Well controversial name aside, a good way to appreciate the hype about NoSQL is to consider scalability – the classical non-functional architectural concern. In a classical OLTP architecture, when load increases and your JVM is under pressure, you need to scale. You have two choices:
- vertical scaling – adding more CPU power to your JVM
- horizontal scaling – adding more JVMs (usually one more boxes)
It’s generally never any problem scaling the business tier horizontally. Follow J2EE / JEE specs and unless you’ve done something crazy your business tier will scale. Just add more JVMs and load balance between them. However, while the business tier may be straightforward, the persistence tier ain’t so easy. Let’s say you are using a classical relational database (such as MySQL, SQLServer, DB2 or Oracle) for your persistence, you can’t just add database machines like you can add JVMs. Why not? Imagine trying to do SQL joins when tables are on the same machine and when the tables are on different machines! Imagine trying to do maintain ACID characteristics for your transactions when your database is split across various CPUs? Now think trying to do all that on 5 machines, 50 , 500, 5000 machines? The more machines the harder it gets.

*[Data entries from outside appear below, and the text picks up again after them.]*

theorem State.scanRead_get (s : State) (b : Nat) (vout tch : List (BitVec 12)) (k : Nat) :
    (State.scanRead b vout tch k s).get (chVt_vout (8 * b + k)) = (vout.getD k 0).toNat ∧
      (State.scanRead b vout tch k s).get (chVt_tch (8 * b + k)) = (tch.getD k 0).toNat :=
  ⟨(State.get_put_beside _ (chVt_tch (8 * b + k)) (chVt_vout (8 * b + k)) _ rfl rfl).trans
    ((State.get_put_self s (chVt_vout (8 * b + k)) _ (of_decide_eq_true rfl) (of_decide_eq_true rfl)).trans (Nat.mod_eq_of_lt (vout.getD k 0).isLt)),
    (State.get_put_self _ (chVt_tch (8 * b + k)) _ (of_decide_eq_true rfl) (of_decide_eq_true rfl)).trans (Nat.mod_eq_of_lt (tch.getD k 0).isLt)⟩

/-- Channel `k` of the bank shows its voltage and temperature after the loop over the bank. -/
theorem forEach_scanRead_own (s : State) (b : Nat) (vout tch : List (BitVec 12)) {k : Nat} (hk : k < 8) :
    (forEach (List.range 8) (State.scanRead b vout tch) s).get (chVt_vout (8 * b + k)) = (vout.getD k 0).toNat ∧
      (forEach (List.range 8) (State.scanRead b vout tch) s).get (chVt_tch (8 * b + k)) = (tch.getD k 0).toNat := by
  obtain ⟨u, -, hend⟩ := forEach_rel_mem (R := fun s t => t.rd (chVt_vout (8 * b + k)).addr = s.rd (chVt_vout (8 * b + k)).addr)
    (fun _ => rfl) (fun hst htu => htu.trans hst) (f := State.scanRead b vout tch)
    (fun j _ hj u => u.scanRead_rd b vout tch j (by simp only [chVt_vout]; omega)) List.nodup_range (List.mem_range.mpr hk) s
  obtain ⟨hvout, htch⟩ := u.scanRead_get b vout tch k
  exact ⟨(congrArg (fun w : Word => bits w.toNat (chVt_vout (8 * b + k)).hi (chVt_vout (8 * b + k)).lo) hend).trans hvout,
    (congrArg (fun w : Word => bits w.toNat (chVt_tch (8 * b + k)).hi (chVt_tch (8 * b + k)).lo) hend).trans htch⟩

theorem exec_auxiliaryScan {b : Fin 8} (vout tch : List (BitVec 12)) (vbat tcase : BitVec 12) {s : State} (hon : s.domOn (Dm.bank b.val) = true)
    (hgood : (s.bank b.val).auxFail = false) :
    let t := s.scanAux b.val vout tch vbat tcase
    exec (.auxiliaryScan b vout tch vbat tcase) s = .next (s.keep t) ∧ t.flag (bankSense_auxValid b.val) = true ∧
      t.get (bankMeas_vbat b.val) = vbat.toNat ∧ t.get (bankMeas_tcase b.val) = tcase.toNat ∧
      (∀ k : Nat, k < 8 → t.get (chVt_vout (8 * b.val + k)) = (vout.getD k 0).toNat ∧ t.get (chVt_tch (8 * b.val + k)) = (tch.getD k 0).toNat) := by
  intro t
  refine ⟨?_, ?_, ?_, ?_, fun k hk => ?_⟩
  · refine show execAuxiliaryScan b vout tch vbat tcase s = _ from act_of_eq (if_neg ?_)
    simp [hon, hgood]
  · have hshown : t.get (bankSense_auxValid b.val) = 1 := by
      rw [show t = _ from State.scanAux_eq s b.val vout tch vbat tcase,
        forEach_scanCheck_get _ _ (by intro k; simp only [bankSense_auxValid, chDiag_olonLive]; omega),
        forEach_scanRead_get _ _ _ _ (by intro k; simp only [bankSense_auxValid, chVt_vout]; omega),
        State.get_put_ne _ _ (by simp only [bankSense_auxValid, bankMeas_tcase]; omega),
        State.get_put_ne _ _ (by simp only [bankSense_auxValid, bankMeas_vbat]; omega)]
      exact State.get_put_self s (bankSense_auxValid b.val) 1 (of_decide_eq_true rfl) (of_decide_eq_true rfl)
    rw [State.flag, hshown]
    rfl
  · rw [show t = _ from State.scanAux_eq s b.val vout tch vbat tcase,
      forEach_scanCheck_get _ _ (by intro k; simp only [bankMeas_vbat, chDiag_olonLive]; omega),
      forEach_scanRead_get _ _ _ _ (by intro k; simp only [bankMeas_vbat, chVt_vout]; omega),
      State.get_put_beside _ (bankMeas_tcase b.val) (bankMeas_vbat b.val) _ rfl rfl]
    exact (State.get_put_self _ (bankMeas_vbat b.val) _ (of_decide_eq_true rfl) (of_decide_eq_true rfl)).trans (Nat.mod_eq_of_lt vbat.isLt)
  · rw [show t = _ from State.scanAux_eq s b.val vout tch vbat tcase,
      forEach_scanCheck_get _ _ (by intro k; simp only [bankMeas_tcase, chDiag_olonLive]; omega),
      forEach_scanRead_get _ _ _ _ (by intro k; simp only [bankMeas_tcase, chVt_vout]; omega)]
    exact (State.get_put_self _ (bankMeas_tcase b.val) _ (of_decide_eq_true rfl) (of_decide_eq_true rfl)).trans (Nat.mod_eq_of_lt tcase.isLt)
  · rw [show t = _ from State.scanAux_eq s b.val vout tch vbat tcase,
      forEach_scanCheck_get _ _ (by intro j; simp only [chVt_vout, chDiag_olonLive]; omega),
      forEach_scanCheck_get _ _ (by intro j; simp only [chVt_tch, chDiag_olonLive]; omega)]
    exact forEach_scanRead_own _ _ _ _ hk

The leading relational databases will scale horizontally. But only by so much. To get around this an architect usually will consider:
- Scaling vertically – putting the database on the best hardware that can be afforded
- Partitioning out legacy data and thus reduce things like the size of index tables. This will boost performance and put less pressure on the need to scale
- Remove the amount of pressure on the database by caching more in the business tier
- Pay a DBA a lot of money!
But what if you just run out of all possible database optimizations options and you have to scale horizontally? Not just to a few machines but to a few hundred if not thousand. This is where NoSQL architectures become relevant.
With a NoSQL database there is no strict schema. Everything is effectively collapsed into one very fat table – a bit like an old school flat file, but where each row stores a huge amount of data. So, instead of having a table for Users and a table for Activities (representing User’s activities), you put all the User information together in one fat row. This means there are no joins across tables. It also means there is a lot of data redundancy which means more storage space required. In addition, more computational power will be needed for writes. But because data that is used data is located at the very same place – within the same row – it means no complex joins and hence it is easier to scale. The computational requirement for reads is also less. So reads can go faster.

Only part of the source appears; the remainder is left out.